Keywords: Adamantinomatous craniopharyngioma; Craniopharyngioma cyst; Cytokine; IL-6; Immunomodulation; Inflammatory.

© 2017 American Association of Neuropathologists, Inc. All rights reserved.

Figures

FIGURE 1

Differential levels of cytokines and chemokines in ACPs relative to PAs based on cytometric bead analysis of tumor cyst fluid. Significant differences in protein levels were identified in 16 of 41 analytes tested. The greatest statistical differences between ACP and PA levels were identified in IL-6, IL-10, IL-8 and CXCL1.

FIGURE 2

(A–C) Gene expression of IL-6 and IL-6 receptor components in ACPs and a panel of 148 other brain tumors and normal brain specimens including pilocytic astrocytomas (PAs), atypical teratoid/rhabdoid tumors (AT/RTs), ependymomas (EPNs), glioblastomas (GBMs), gangliogliomas (GGs), medulloblastomas (MEDs), and embryonal tumors (EmTs). Values are expressed as log2 gene expression. Horizontal red bars represent the mean, and error bars represent standard error of the mean (SEM). (D–F) Immunohistochemical stains of human ACP tissues using anti-IL-6Rα antibody (Santa Cruz Biotechnologies). (D, 10× magnification) ACP tissue demonstrates strong staining throughout the stellate reticulum, with sparse staining in the adjacent reactive gliotic region and epithelial regions (E, 20× magnification). Redemonstration of IL-6Rα staining in the stellate reticulum (f, 10× magnification). Sparse IL-6Rα staining in the reactive glial tumor region adjacent to the epithelium and stellate reticulum. (G–I) Double immunofluorescence staining revealing the expression of pSTAT3 (red) and β-catenin (green) in both epithelial and surrounding glial tumor components. Labels in panel (E) include whorl-like epithelial regions (EW), palisading epithelium (PE), and reactive/glial supporting tissue (GS). Cell nuclei are counterstained with DAPI (blue in panel F).

FIGURE 3

Gene expression of (A)CXCL1, IL-8 and CXCR2 in ACPs and a panel of 148 other brain tumors and normal brain specimens including pilocytic astrocytomas (PAs), atypical teratoid/rhabdoid tumors (AT/RTs), ependymomas (EPNs), glioblastomas (GBMs), gangliogliomas (GGs), medulloblastomas (MEDs), and embryonal tumors (EmTs).

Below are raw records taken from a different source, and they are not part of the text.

-- ==== Sys2Proof/Tests/Slice0.lean ====
section
/-! SUPPORT. The module's own tests: commands that are ill formed, one step of a command on a small state with the result the spec gives, and for every statement states and operands that meet its hypotheses together. -/

namespace Sys2Proof.Tests

open Sys2Proof Sys2Proof.Machine

set_option Elab.async false

/-! Small states. -/

/-- The module after a stage A, with nothing enabled. -/
def up : State := { State.reset with up := true }

/-- Register words put into a state. -/
def regs (l : List (Page × Nat × Nat)) (s : State) : State := l.foldl (fun s x => s.wr x.1 x.2.1 x.2.2) s

/-- The command answers a next state of which `p` holds. -/
def ok (c : Instr) (s : State) (p : State → Bool) : Bool := match exec c s with | .next t => p t | _ => false

/-- Everything but the registers, the error log and the store, whose shipped contents no evaluation reads, is the same. -/
def same (s t : State) : Bool :=
  decide (t.pending = s.pending ∧ t.hbm = s.hbm ∧ t.raw = s.raw ∧ t.tmem = s.tmem ∧ t.traw = s.traw ∧ t.ref = s.ref ∧ t.ptp = s.ptp ∧ t.up = s.up)
  && decide (t.stalls = s.stalls ∧ t.phase = s.phase ∧ t.paused = s.paused ∧ t.free = s.free ∧ t.mem = s.mem ∧ t.conns = s.conns ∧ t.openConns = s.openConns)
  && decide (t.links = s.links ∧ t.cmds = s.cmds ∧ t.nextUid = s.nextUid ∧ t.qs = s.qs ∧ t.xlat = s.xlat ∧ t.bind = s.bind ∧ t.pennants = s.pennants)
  && decide (t.hoist = s.hoist ∧ t.servo = s.servo ∧ t.headroom = s.headroom ∧ t.hartsOn = s.hartsOn ∧ t.ssip = s.ssip ∧ t.tiles = s.tiles)
  && decide (t.palur = s.palur ∧ t.power = s.power ∧ t.xc = s.xc ∧ t.refStopped = s.refStopped ∧ t.netHalted = s.netHalted)
  && decide (t.fetchTurn = s.fetchTurn ∧ t.aborted = s.aborted ∧ t.mgmt = s.mgmt ∧ t.harts = s.harts ∧ t.hcache = s.hcache)

/-- The command changes nothing. -/
def idle (c : Instr) (s : State) : Bool := ok c s (fun t => same s t && decide (t.regs = s.regs ∧ t.log = s.log))

/-- Only the listed words of the registers differ. -/
def kept (s t : State) (but : List (Page × Nat)) : Bool :=
  ((s.regs ++ t.regs).map (fun x => x.1)).all (fun k => (but.map (fun x => regKey x.1 x.2)).contains k || decide (fget regDefault t.regs k = fget regDefault s.regs k))

/-- Only the listed words changed. -/
def only (s t : State) (ws : List (Page × Nat)) : Bool := kept s t ws && same s t && decide (t.log = s.log)

/-- The flag had one set event, and nothing else changed but the listed words. -/
def flagged (s t : State) (ws : List (Page × Nat)) (p : Page) (n : Nat) : Bool :=
  t.rdB p 0x18 n && decide (t.rd p 0x1C = s.rd p 0x1C + 1 ∧ t.rd p (0x780 + 4 * n) = s.rd p (0x780 + 4 * n) + 1) && kept s t (ws ++ flagWords p n)
    && same s t && decide (t.log.posted.length = s.log.posted.length + 1)

/-! Commands that are ill formed: each check refuses the first value beyond its bound. -/

def p0 : Packet := ⟨3, 1, 0, 8, 0, 0, 0, 0, 0, 0, 0, 0, 0, 0, List.replicate 8 0, 0⟩
def f0 : Flit := ⟨1, 0, 1, 0, false, false, 0, 0, 0, List.replicate 240 0, 0⟩
def x0 : TInstr := ⟨0, 0, 0, 0, 0, 0, 7, false, 0, 0, false, 0⟩

theorem test_wf_page : Instr.wf (.enable ⟨.tile, 159⟩ true false false) = true ∧ Instr.wf (.enable ⟨.tile, 160⟩ true false false) = false := by decide
theorem test_wf_host_page : Instr.wf (.swap ⟨.hoist, 0⟩) = true ∧ Instr.wf (.swap ⟨.hoist, 1⟩) = false := by decide
theorem test_wf_die_page : Instr.wf (.verSel ⟨.die, 3⟩ 1) = true ∧ Instr.wf (.verSel ⟨.die, 4⟩ 1) = false := by decide
theorem test_wf_link_page : Instr.wf (.ctrlSwap ⟨.link, 31⟩ false) = true ∧ Instr.wf (.ctrlSwap ⟨.link, 32⟩ false) = false := by decide
theorem test_wf_cache_page : Instr.wf (.scopeClearLast ⟨.cache, 11⟩) = true ∧ Instr.wf (.scopeClearLast ⟨.cache, 12⟩) = false := by decide
theorem test_wf_conn_page : Instr.wf (.shadowLoad ⟨.conn, 16383⟩) = true ∧ Instr.wf (.shadowLoad ⟨.conn, 16384⟩) = false := by decide
theorem test_wf_group : Instr.wf (.iadd ⟨159, 7, 31⟩ x0) = true ∧ Instr.wf (.iadd ⟨160, 7, 0⟩ x0) = false ∧ Instr.wf (.iadd ⟨0, 7, 32⟩ x0) = false := by decide
theorem test_wf_target : Instr.wf (.drainTimeout (.slot 15)) = true ∧ Instr.wf (.drainTimeout (.slot 16)) = false ∧ Instr.wf (.drainTimeout (.page ⟨.queue, 5⟩)) = true
    ∧ Instr.wf (.drainTimeout (.page ⟨.link, 5⟩)) = false := by decide
theorem test_wf_watchdog : Instr.wf (.watchdogExpiry 0 (.barrier 3 7)) = true ∧ Instr.wf (.watchdogExpiry 0 (.barrier 3 8)) = false ∧ Instr.wf (.watchdogExpiry 160 .mx) = false := by decide
theorem test_wf_crossing : Instr.wf (.xcLinkError (.xc1 3 15)) = true ∧ Instr.wf (.xcLinkError (.xc1 4 0)) = false ∧ Instr.wf (.xcLinkError (.xc3 11 3)) = true
    ∧ Instr.wf (.xcLinkError (.xc3 11 4)) = false ∧ Instr.wf (.xcLinkError (.xc4 16)) = false := by decide
theorem test_wf_island : Instr.wf (.pllLockLoss (.phy 11)) = true ∧ Instr.wf (.pllLockLoss (.phy 12)) = false ∧ Instr.wf (.pllLockLoss (.oe 4)) = false := by decide
theorem test_wf_stack : Instr.wf (.hbmPhyRelock 11) = true ∧ Instr.wf (.hbmPhyRelock 12) = false := by decide
theorem test_wf_sensor : Instr.wf (.temperatureChange (.tile 159) 0) = true ∧ Instr.wf (.temperatureChange (.tile 160) 0) = false ∧ Instr.wf (.temperatureChange (.dieOther 3 9) 0) = false
    ∧ Instr.wf (.temperatureChange (.oe 4) 0) = false := by decide
theorem test_wf_requester : Instr.wf (.sliceWrite (.hart 95 .nc) 0 []) = true ∧ Instr.wf (.sliceWrite (.hart 96 .nc) 0 []) = false ∧ Instr.wf (.sliceWrite (.thread 160) 0 []) = false := by decide
theorem test_wf_flit : Instr.wf (.payloadFlit 31 f0) = true ∧ Instr.wf (.payloadFlit 32 f0) = false ∧ Instr.wf (.payloadFlit 0 { f0 with payload := [] }) = false := by decide +kernel
theorem test_wf_packet : Instr.wf (.wr 31 p0) = true ∧ Instr.wf (.wr 0 { p0 with body := [] }) = false ∧ Instr.wf (.rd 0 { p0 with ptype := 2, body := [] }) = true := by decide
theorem test_wf_word : Instr.wf (.signalWordUpdate 0 4095 .st 0) = true ∧ Instr.wf (.signalWordUpdate 0 4096 .st 0) = false := by decide
theorem test_wf_array : Instr.wf (.mxBlockStart 0 1) = true ∧ Instr.wf (.mxBlockStart 0 2) = false := by decide
theorem test_wf_dma_slot : Instr.wf (.dmaSourceRead 0 3) = true ∧ Instr.wf (.dmaSourceRead 0 4) = false := by decide
theorem test_wf_ssip : Instr.wf (.ipiSet 2 0) = true ∧ Instr.wf (.ipiSet 3 0) = false := by decide
theorem test_wf_queue : Instr.wf (.doorbell 16383 0) = true ∧ Instr.wf (.doorbell 16384 0) = false := by decide
theorem test_wf_round : Instr.wf (.orwRound 11 4095) = true ∧ Instr.wf (.orwRound 12 0) = false ∧ Instr.wf (.orwRound 0 4096) = false := by decide
theorem test_wf_channel : Instr.wf (.rowRepair 0 63 0 0 0) = true ∧ Instr.wf (.rowRepair 0 64 0 0 0) = false := by decide
theorem test_wf_lane : Instr.wf (.laneSignalLoss 0 7) = true ∧ Instr.wf (.laneSignalLoss 0 8) = false := by decide
theorem test_wf_vc : Instr.wf (.senderCut 0 2) = true ∧ Instr.wf (.senderCut 0 3) = false := by decide
theorem test_wf_slot : Instr.wf (.jobReady 15) = true ∧ Instr.wf (.jobReady 16) = false := by decide
theorem test_wf_region : Instr.wf (.regionBind 31) = true ∧ Instr.wf (.regionBind 32) = false := by decide
theorem test_wf_hoist : Instr.wf (.hoistRetry 3 15) = true ∧ Instr.wf (.hoistRetry 4 0) = false ∧ Instr.wf (.hoistRetry 0 16) = false ∧ Instr.wf (.hoistReportBatch 0 2) = false := by decide
theorem test_wf_die : Instr.wf (.dieTrip 3) = true ∧ Instr.wf (.dieTrip 4) = false := by decide
theorem test_decode_none : decodeTableWord 64 0xFFFF = none := by decide

/-! The whole machine. -/

theorem witness_step : ({ up with pending := [Instr.ctrlHostReset] } : State).pending = Instr.ctrlHostReset :: [] ∧ up.pending = []
    ∧ up.up = true ∧ up.refStopped = false ∧ State.reset.up = false ∧ State.reset.pending = [] ∧ 0 ≤ (up.servo.frac : Int) + 10000000000 + 10 * (BitVec.ofNat 32 (up.rd pTime 0x218)).toInt := by decide
theorem witness_ticks : up.links = [] ∧ up.mgmt.lease = none ∧ ({ up with refStopped := true } : State).refStopped = true ∧ (up.hart 5).wait = none := by decide
theorem test_step_runs_front : (match step { regs [(pHostc, 0x14, 1)] up with pending := [.ipiSet 1 5, .ipiSet 0 0] } with | .next t => decide (t.ssip = 5 * 2 ^ 32 ∧ t.pending = [.ipiSet 0 0]) | _ => false) = true := by
  decide +kernel
theorem test_tick : (match step up with | .next t => decide (t.ref = 1 ∧ t.ptp = 10) | _ => false) = true := by decide
theorem test_tick_no_power : (match step State.reset with | .next t => decide (t.ref = 0 ∧ t.ptp = 0 ∧ t.up = false) | _ => false) = true := by decide
theorem witness_canonical : fwf regDefault State.reset.regs = true ∧ fwf byte0 State.reset.hbm = true ∧ fwf byte0 State.reset.tmem = true := by decide

/-! Thread groups: block 0 of tile 3, one group with lanes 0, 1 and 31 active under predicate 1. -/

def la : Launch := ⟨0, 7, 5, 2, 1, 16, 0, 0, 1, [], [⟨0x10000, 3, 0, 0, 0, 0, 0⟩], 0, 0, 0, 0⟩
def rg (l : List (Nat × Nat × Nat)) : FMap Word := l.foldl (fun m x => fset (fun _ => (0 : Word)) m (32 * x.1 + x.2.1) (BitVec.ofNat 32 x.2.2)) []
def gp (r : List (Nat × Nat × Nat)) : Group := ⟨0, 0, some ⟨2 ^ 32 - 1, 0x40, []⟩, [], [], [], 1, rg r, [(1, 0x80000003)], []⟩
def bars0 : List Bar := List.replicate 8 ⟨[], none, 0, false, [], []⟩
def onTile (g : Group) (s : State) : State :=
  (regs [(pTile 3, 0x14, 1), (pTile 3, 0x10, 0x11)] s).setTile 3 { Tile.init with blocks := [⟨0, la, 1, [g], bars0⟩], nextId := 1 }
def thr (r : List (Nat × Nat × Nat)) : State := onTile (gp r) up
def g0 : GRef := ⟨3, 0, 0⟩

/-- A context in which the group runs `x`, of which `p` holds. -/
def at0 (s : State) (x : TInstr) (p : TC → Bool) : Bool := match threadCtx s g0 x with | some tc => decide (g0.tile < 160) && p tc | none => false
/-- The register of a lane after the command. -/
def lane (c : Instr) (s : State) (l r : Nat) : Nat := match exec c s with
  | .next t => match (t.tile 3).blocks with | b :: _ => (match b.groups with | g :: _ => g.reg l r | [] => 0) | [] => 0
  | _ => 0
def grpAfter (c : Instr) (s : State) (p : Group → Bool) : Bool := ok c s (fun t => match (t.tile 3).blocks with | b :: _ => (match b.groups with | g :: _ => p g | [] => false) | [] => false)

Values are expressed as log2 gene expression. Horizontal red bars represent the mean, and error bars represent standard error of the mean (SEM). (B–D) In situ hybridization in histological sections of human ACPs demonstrating the expression of CXCR2 throughout the tumor tissue. Panel (B) demonstrates a low-magnification view; panel (C) demonstrates a high magnification view with expression within an epithelial whorl (EW) as well as within the stellate reticulum (SR); panel (D) demonstrates intermittent expression within the reactive/glial supporting tissue (GS) as well as palisading epithelium (PE).

FIGURE 4

Gene expression of IL-10 and IL-10 receptor components in ACPs and a panel of 148 other brain tumors and normal brain specimens including pilocytic astrocytomas (PAs), atypical teratoid/rhabdoid tumors (AT/RTs), ependymomas (EPNs), glioblastomas (GBMs), gangliogliomas (GGs), medulloblastomas (MEDs), and embryonal tumors (EmTs). Values are expressed as log2 gene expression. Horizontal red bars represent the mean, and error bars represent standard error of the mean (SEM).

FIGURE 5

IDO-1 gene expression and immunohistochemistry. (A) Gene expression of IDO-1 in ACPs and a panel of 148 other brain tumors and normal brain specimens including pilocytic astrocytomas (PAs), atypical teratoid/rhabdoid tumors (AT/RTs), ependymomas (EPNs), glioblastomas (GBMs), gangliogliomas (GGs), medulloblastomas (MEDs), and embryonal tumors (EmTs). Values are expressed as log2 gene expression. Horizontal red bars represent the mean, and error bars represent standard error of the mean (SEM). (B) Immunohistochemical stain of normal frontal cortex using 4.16H1 anti-IDO-1 antibody. (C–F) Immunohistochemical stains of ACP using 4.16H1 anti-IDO-1 antibody at 4× (C, E) and 20× (D, F) magnification.